▶ **Material provided**:

/-! ### Reset -/

/-- PIN_RESET brings every block to its pin-reset values, and so does the release, which leaves RST_N high; with RST_N
high already and nothing in transit the release does nothing, and the level of CS_N, which the outside drives, stays (log
1, log 2, log 13). The values are those of R19, R42, R66, R86, R111, R140, R165, R166, R167, R170 and R184; the link's
response, the response port's latch and the model's own count are log 13, 16 and 18, what is in transit or held back log
8. -/
def Obligations.PinResetTakesEveryResetValue : Prop :=
  let after (level heldLow : Bool) (queue : List Instr) : State :=
    { rstN := level, partState := .running
      timeBase := { counter := 0, declaredClock := 100, position := 0, gatherTimeout := 1000, holdTimeout := 250,
                    snapshotTimeout := 2000 }
      windows := Vector.replicate 32
        { state := .off, base := 0, recordWords := 0, recordCount := 0, kind := .table, snapshots := false,
          stamps := false, reload := false, writerSet := 0, readerSet := 0, cls := 0,
          enables := ⟨false, false, false, false⟩, cursor := 0, sequence := 0 }
      queues := Vector.replicate 16 [], staging := Vector.replicate 16 .free, snapshots := Vector.replicate 24 .free
      snapshotUses := 0, interlock := ⟨[], []⟩
      port := { outstanding := [], direct := Vector.replicate 16 [], mode := .rotating,
                rotation := [.notice, .commit, .load, .direct], lastServed := 15 }
      notice := { state := .unconfigured, ring := none, faultClass := 0, produced := 0, consumed := 0, inFlight := []
                  classes := Vector.replicate 16 { pending := 0, first := none, kinds := 0, masked := true, inFlight := false }
                  mode := .fixed, lastDelivered := 15, writer := none, ackRange := false }
      link := ⟨none, heldLow⟩, lastResponse := none, transit := [], heldBack := false, pending := queue }
  State.reset = after true false []
    ∧ ∀ s : State, exec .pinReset s = .next (after false s.link.heldLow s.pending)
      ∧ (s.rstN = false → exec .pinResetRelease s = .next (after true s.link.heldLow s.pending))
      ∧ (s.rstN = true → s.transit = [] → exec .pinResetRelease s = .next s)

/-- The machine after reset has every property of Safety.lean. -/
def Obligations.ResetHasEveryInvariant : Prop :=
  State.reset.queuesSound ∧ State.reset.outstandingBounded ∧ State.reset.reservationsApart ∧ State.reset.classesLawful
    ∧ State.reset.notice.ringLawful ∧ State.reset.stagingUnique ∧ State.reset.snapshotLimits
    ∧ State.reset.cursorsLawful ∧ State.reset.windowsApart ∧ State.reset.slotsOwned ∧ State.reset.clearingQuiet

/-! ### Frames of the management link -/

/-- The bytes of a frame spell its command, bytes after the check byte being ignored, and a frame that ends before its
check byte is cut (R176, R178, R179, R188). -/
def Obligations.FramesDecodeToTheirCommand : Prop :=
  ∀ c : Instr, c.wellFormed = true → encodeFrame c ≠ [] →
    (∀ trailing, decodeFrame (encodeFrame c ++ trailing) = c)
      ∧ ∀ k, k < (encodeFrame c).length → decodeFrame ((encodeFrame c).take k) = .frameCut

▶ **Task item**:
Among the entries above, locate the lines containing "true s.link.heldLow s.pending))" and "State.reset.stagingUnique ∧ State.reset.snapshotLimits", and transcribe exactly those two lines and all lines between.

▶ **Result**:
      ∧ (s.rstN = false → exec .pinResetRelease s = .next (after true s.link.heldLow s.pending))
      ∧ (s.rstN = true → s.transit = [] → exec .pinResetRelease s = .next s)

/-- The machine after reset has every property of Safety.lean. -/
def Obligations.ResetHasEveryInvariant : Prop :=
  State.reset.queuesSound ∧ State.reset.outstandingBounded ∧ State.reset.reservationsApart ∧ State.reset.classesLawful
    ∧ State.reset.notice.ringLawful ∧ State.reset.stagingUnique ∧ State.reset.snapshotLimits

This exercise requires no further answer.